▶ **INSTRUCTIONS FOR THE TASK**: Set down exactly the lines in the records below that run from the line with "this halt. -/" to the line with "k).toNat 4 = none", inclusive, and nothing more.

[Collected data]

/-- An `eret` with a control word and a wake record that R358 allows. -/
def EretOk (s : State) (a b : Reg) : Prop :=
  Live s ∧ s.wave.inh = true ∧ s.getS a >>> 3 = 0#64 ∧ (s.getS 114#7).toNat % 16 ≤ 4 ∧
    ((s.getS a).getLsbD 1 = true → (s.getS b).toNat % 4 = 0) ∧
    s.faultFound = false ∧ ((s.getS a).getLsbD 0 = true ∨ s.repairsLeft = false)

def eretTarget (s : State) (a b : Reg) : Word := if (s.getS a).getLsbD 1 then s.getS b else s.wave.tpc

/-- Another live wave of the crew that has not yet left the handler of this halt. -/
def StillHalted (w : Wave) : Prop := w.status = .live ∧ (w.inh = true ∨ w.stop ≠ none ∨ w.halting ≠ none)

/-- A byte of the local memories by core and offset in one number. -/
def lmAt (s : State) (k : Nat) : Byte := Map.find lmZero s.lm k
def lmFullOf (s : State) (g : Nat) : Bool := Map.find noPoison s.lmFull g

/-- The LM offsets of an LM word keep R203: whole words inside the crew's allocation. -/
def LmPlaced (s : State) (offs : Nat → Word) : Prop :=
  ∀ k ∈ s.wave.lanes, (offs k).toNat % 4 = 0 ∧ s.crew.lmBad (offs k).toNat 4 = none

/-- An LM word as it is issued: one event for each active lane (R187, R203). -/
def lmWordOf (s : State) (load : Bool) (mode : Nat) (d : Reg) (offs : Nat → Word) : LmAccess :=
  let es := s.wave.lanes.map (fun k => (k, (offs k).toNat, lane s 2 d k))
  ⟨s.wave.nextId, s.wave.pc, s.wave.issued, load, mode, s.wave.phys d, es, es, s.wave.inh⟩

/-- An LM word goes behind the wave's earlier ones and the wave goes on: its lanes perform later, each an event of its own (R187). -/
def LmQueues (i : Instr) (s : State) (y : Bool) (srcs : List (Reg × Bool)) (load : Bool) (d : Reg) (mode : Nat) (offs : Nat → Word) : Prop :=
  ∃ t, exec i s = .next t ∧ t.wave.lmq = s.wave.lmq ++ [lmWordOf s load mode d offs] ∧ t.wave.nextId = s.wave.nextId + 1 ∧
    (∀ p, t.wave.vreg p = if load ∧ p = s.wave.phys d then s.oldV p else s.wave.vreg p) ∧
    FreesSources s t srcs (if load then some d else none) ∧ ScalarsKept s t ∧ t.wave.fflags = s.wave.fflags ∧
    GoesOn s t y (s.wave.pc + 4#64) ∧ WaveKept s.wave { t.wave with lmq := s.wave.lmq, nextId := s.wave.nextId } ∧ RestKept s t

/-- The word stands first among the wave's LM words, and none of the wave's earlier ordinary loads stands before it (R187, R188). -/
def LmFirst (s : State) (l : LmAccess) (rest : List LmAccess) : Prop :=
  Live s ∧ s.wave.lmq = l :: rest ∧ s.access? l.id = none ∧ s.lmTurn l = true ∧ l.todo ≠ [] ∧ (l.todo.map (fun e => e.1)).Nodup ∧
    ∀ e ∈ l.todo, e.2.1 % 4 = 0 ∧ e.2.1 + 4 ≤ lmBytes

/-- Its lanes can be read: no expired line, no poisoned sector (R211, R365), and the granules of a load that waits are full (R189). -/
def LmReadable (s : State) (l : LmAccess) : Prop :=
  ∀ e ∈ l.todo, s.lmExpired (lmLineOf s.crew.core e.2.1) = false ∧ s.lmPoisonAt s.crew.core e.2.1 = false ∧
    (l.mode ≠ 0 → s.lmFullAt s.crew.core e.2.1 = true)

/-- The granules of the lanes that are left. -/
def InGranule (s : State) (es : List (Nat × Nat × Lane)) (g : Nat) : Prop := ∃ e ∈ es, lmKey s.crew.core e.2.1 / 16 = g

/-- What the performing of LM lanes leaves alone. -/
def LmRest (s t : State) : Prop :=
  ScalarsKept s t ∧ t.wave.fflags = s.wave.fflags ∧ t.wave.pc = s.wave.pc ∧ t.wave.accs = s.wave.accs ∧ t.crew = s.crew ∧
    ∀ a, t.byteAt a = s.byteAt a

/-- A load word performs in all its lanes: every lane takes its word; with mode 2 the granules it read become empty. -/
def LmLoads (s : State) (l : LmAccess) (rest : List LmAccess) : Prop :=
  ∃ t, exec (.loadReturn s.crew.handle s.wave.idx l.id) s = .next t ∧ t.wave.lmq = rest ∧
    (∀ k (h : k < 96), (t.wave.vreg l.phys)[k] = match l.todo.find? (fun e => e.1 == k) with
      | some e => BitVec.ofNat 32 (ofBytesLE (s.lmRead s.crew.core e.2.1 4))
      | none => (s.wave.vreg l.phys)[k]) ∧
    (∀ p, p ≠ l.phys → t.wave.vreg p = s.wave.vreg p) ∧ t.lm = s.lm ∧
    (∀ g, (l.mode = 2 ∧ InGranule s l.todo g → lmFullOf t g = false) ∧ (¬ (l.mode = 2 ∧ InGranule s l.todo g) → lmFullOf t g = lmFullOf s g)) ∧
    LmRest s t

/-- Every byte of LM outside some words, in a line that has not expired, stands. -/
def LmElsewhere (s t : State) (es : List (Nat × Nat × Lane)) : Prop :=
  ∀ key, (∀ e ∈ es, key < lmKey s.crew.core e.2.1 ∨ lmKey s.crew.core e.2.1 + 4 ≤ key) → s.lmExpired (key / 256) = false → lmAt t key = lmAt s key

/-- A store word performs in all its lanes: each word holds the data of a lane that names it, and every other byte stands; mode 1 makes the
granules full, mode 2 empty. -/
def LmStores (s : State) (l : LmAccess) (rest : List LmAccess) : Prop :=
  ∃ t, exec (.loadReturn s.crew.handle s.wave.idx l.id) s = .next t ∧ t.wave.lmq = rest ∧
    (∀ e ∈ l.todo, ∃ f ∈ l.todo, f.2.1 = e.2.1 ∧ t.lmRead s.crew.core e.2.1 4 = bytesLE 4 f.2.2.toNat) ∧ LmElsewhere s t l.todo ∧
    (∀ g, (l.mode ≠ 0 ∧ InGranule s l.todo g → lmFullOf t g = (l.mode == 1)) ∧
      (¬ (l.mode ≠ 0 ∧ InGranule s l.todo g) → lmFullOf t g = lmFullOf s g)) ∧ t.wave.vregs = s.wave.vregs ∧ LmRest s t

/-- One lane of a store word performs (R187): its word is written, and its granule becomes full or empty with the word's last lane in it. -/
def LmStoresLane (s : State) (l : LmAccess) (rest : List LmAccess) : Prop :=
  ∃ t, ∃ e ∈ l.todo, exec (.storePerform s.crew.handle s.wave.idx l.id) s = .next t ∧
    t.wave.lmq = (if l.todo.filter (fun f => f != e) = [] then rest else { l with todo := l.todo.filter (fun f => f != e) } :: rest) ∧
    t.lmRead s.crew.core e.2.1 4 = bytesLE 4 e.2.2.toNat ∧ LmElsewhere s t [e] ∧
    (∀ g, lmFullOf t g = if l.mode ≠ 0 ∧ g = lmKey s.crew.core e.2.1 / 16 ∧ ∀ f ∈ l.todo, f ≠ e → f.2.1 / 16 ≠ e.2.1 / 16 then l.mode == 1
      else lmFullOf s g) ∧ t.wave.vregs = s.wave.vregs ∧ LmRest s t

def gatherOffs (s : State) (a b : Reg) (k : Nat) : Word := s.getS a + (lane s 1 b k).setWidth 64
def strideOffs (s : State) (a : Reg) (i : BitVec 7) (k : Nat) : Word := s.getS a + 4#64 * i.setWidth 64 * BitVec.ofNat 64 k

end Sys2Proof.Stmt

/-- R346, R347, R351, R354, R355, R211: a precise cause enters the handler with TPC at the word and s113 zero, and STALE counts in STALECNT;
with an older load-class fault of the wave found the wave enters with that fault, and TPC is the word, which issues again. The model's own
choice in it: that the word issues again (log entry 88). -/
def Obligations.PreciseCausesEnterTheHandler : Prop :=
  (∀ s c addr, MayEnter s → c ≠ .halt →
    EntersHandler s (s.trap c addr) c s.wave.pc addr 0#64 0#64 ∧
    (s.trap c addr).wave.stalecnt = (if c = .stale then s.wave.stalecnt + 1#64 else s.wave.stalecnt)) ∧
  ∀ s c addr e, CanEnter s → s.ownFault = some e →
    (s.trap c addr).wave.tcause = BitVec.ofNat 64 (causeCode e.2.1) ∧ (s.trap c addr).wave.tpc = s.wave.pc ∧
    (s.trap c addr).wave.taddr = e.2.2.2.1 ∧ (s.trap c addr).getS 112#7 = e.1.pc ∧ (s.trap c addr).wave.inh = true ∧
    (s.trap c addr).wave.pc = s.wave.tvec ∧ (s.trap c addr).crew.state = .halted ∧ ∀ b, (s.trap c addr).byteAt b = s.byteAt b

/-- R347, R354, R360: a cause in a handler, and one in a wave with TVEC 0, end the crew, and the host receives the cause. -/
def Obligations.CausesThatEndTheCrew : Prop :=
  (∀ s st, s.wave.inh = true → CrewEnds s (s.raise st) (some st.cause) 0#64) ∧
  (∀ s st, s.wave.inh = false → s.wave.stop = none → s.wave.tvec = 0#64 → s.sfuPending = false → CrewEnds s (s.raise st) (some st.cause) 0#64) ∧
  ∀ y a s, Live s → (∀ w ∈ s.crewWaves, w.mustDrain = false) → s.mstRuns = false →
    ∃ t, exec (.ctkill y a) s = .next t ∧ CrewEnds s t none (s.getS a)

/-- R356 to R358, R360: `trap` and `brk` raise their causes with their operands; `eret` in a handler returns to TPC or to S[B], resumes the
wait of the wake record unless CLRWAKE is set, and sends the held accesses on or drops them; it waits for the other waves of the halt, and
as the last of a taken crew it saves the crew; `ctkill` waits for the crew's stores. The model's own choices in it: what ctkill and eret wait
for, and RUN 0 for a cause delivered at eret (log entries 47, 73 and 90). -/
def Obligations.TrapWords : Prop :=
  (∀ y i s, MayEnter s → ∃ t, exec (.trap y i) s = .next t ∧ EntersHandler s t .swtrap (s.wave.pc + 4#64) 0#64 (i.signExtend 64) 0#64) ∧
  (∀ y i s, MayEnter s → ∃ t, exec (.brk y i) s = .next t ∧ EntersHandler s t .brk s.wave.pc 0#64 (i.setWidth 64) 0#64) ∧
  (∀ y a b s, EretOk s a b → s.crew.state = .halted → s.crew.restoring = false → s.crew.preempt = none → s.wave.stop = none →
    s.wave.halting = none → s.wave.heldCauses = [] → (∀ w ∈ s.crew.others, ¬ StillHalted w ∧ (w.status = .live → w.heldCauses = [])) →
    ∃ t, exec (.eret y a b) s = .next t ∧ t.wave.pc = eretTarget s a b ∧ t.wave.parked = y ∧ t.wave.inh = false ∧ t.wave.ret = none ∧
      t.wave.issued = s.wave.entryIssued ∧ t.crew.state = .running ∧
      t.wave.accs = (if (s.getS a).getLsbD 0 then s.wave.accs.filter (fun k => k.phase ≠ .held)
        else s.wave.accs.map (fun k => if k.phase = .held then { k with phase := .queued } else k)) ∧
      (((s.getS a).getLsbD 2 = true ∨ (s.getS 114#7).toNat % 16 = 0) → t.wave.block = none) ∧
      ((s.getS a).getLsbD 2 = false → (s.getS 114#7).toNat % 16 = 1 →
        t.wave.block = some (.bar ((s.getS 114#7).toNat / 16 % 16) (BitVec.ofNat 16 ((s.getS 114#7).toNat / 2 ^ 32)))) ∧
      ((s.getS a).getLsbD 2 = false → (s.getS 114#7).toNat % 16 = 2 →
        t.wave.block = some (.xbar (s.getS 115#7) (BitVec.ofNat 32 ((s.getS 114#7).toNat / 2 ^ 32)) s.wave.xbarExt)) ∧
      ((s.getS a).getLsbD 2 = false → (s.getS 114#7).toNat % 16 = 3 → t.wave.block = some (.rgbind ((s.getS 114#7).toNat / 2 ^ 32))) ∧
      ((s.getS a).getLsbD 2 = false → (s.getS 114#7).toNat % 16 = 4 → t.wave.block = some .snap) ∧
      ScalarsKept s t ∧ VectorsKept s t ∧ t.wave.fflags = s.wave.fflags ∧ ∀ b, t.byteAt b = s.byteAt b) ∧
  (∀ y a b s, EretOk s a b → s.crew.state = .halted → (∃ w ∈ s.crew.others, w.idx ≠ s.wave.idx ∧ StillHalted w) →
    ∃ t, exec (.eret y a b) s = .next t ∧ t.wave.ret = some ⟨eretTarget s a b, (s.getS a).getLsbD 0, (s.getS a).getLsbD 2, y⟩ ∧
      t.wave.inh = false ∧ t.wave.pc = s.wave.pc ∧ t.wave.accs = s.wave.accs ∧ t.crew = s.crew ∧ ScalarsKept s t ∧ VectorsKept s t ∧
      ∀ b, t.byteAt b = s.byteAt b) ∧
  (∀ y a b s p, EretOk s a b → s.crew.state = .taking → s.crew.preempt = some p → p.entered = true →
    (∀ w ∈ s.crew.others, w.status = .live → w.ret ≠ none) →
    ∃ t, exec (.eret y a b) s = .next t ∧ t.crew.state = .saved ∧ t.crew.slot = some p.slot ∧ t.crew.preempt = none) ∧
  (∀ y a b s, Live s → s.wave.inh = true → s.getS a >>> 3 = 0#64 → (s.getS 114#7).toNat % 16 ≤ 4 →
    ((s.getS a).getLsbD 1 = true → (s.getS b).toNat % 4 = 0) →
    (s.faultFound = true ∨ ((s.getS a).getLsbD 0 = false ∧ s.repairsLeft = true)) → Waits (.eret y a b) s .other) ∧
  (∀ y a b s, MayEnter s → ∃ t, exec (.eret y a b) s = .next t ∧ EntersHandler s t .operand s.wave.pc 0#64 0#64 0#64) ∧
  (∀ y a b s, Live s → s.wave.inh = true → (s.getS a >>> 3 ≠ 0#64 ∨ 4 < (s.getS 114#7).toNat % 16) →
    ∃ t, exec (.eret y a b) s = .next t ∧ CrewEnds s t (some .operand) 0#64) ∧
  ∀ y a s, Live s → ((∃ w ∈ s.crewWaves, w.mustDrain = true) ∨ s.mstRuns = true) →
    ∃ t, exec (.ctkill y a) s = .next t ∧ t.wave.block = some .kill ∧ t.wave.pc = s.wave.pc ∧ (∀ w ∈ t.crew.others, w.stopped = true) ∧
      t.crew.state = s.crew.state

▶ **RESULT OF THE TASK**:
/-- Another live wave of the crew that has not yet left the handler of this halt. -/
def StillHalted (w : Wave) : Prop := w.status = .live ∧ (w.inh = true ∨ w.stop ≠ none ∨ w.halting ≠ none)

/-- A byte of the local memories by core and offset in one number. -/
def lmAt (s : State) (k : Nat) : Byte := Map.find lmZero s.lm k
def lmFullOf (s : State) (g : Nat) : Bool := Map.find noPoison s.lmFull g

/-- The LM offsets of an LM word keep R203: whole words inside the crew's allocation. -/
def LmPlaced (s : State) (offs : Nat → Word) : Prop :=
  ∀ k ∈ s.wave.lanes, (offs k).toNat % 4 = 0 ∧ s.crew.lmBad (offs k).toNat 4 = none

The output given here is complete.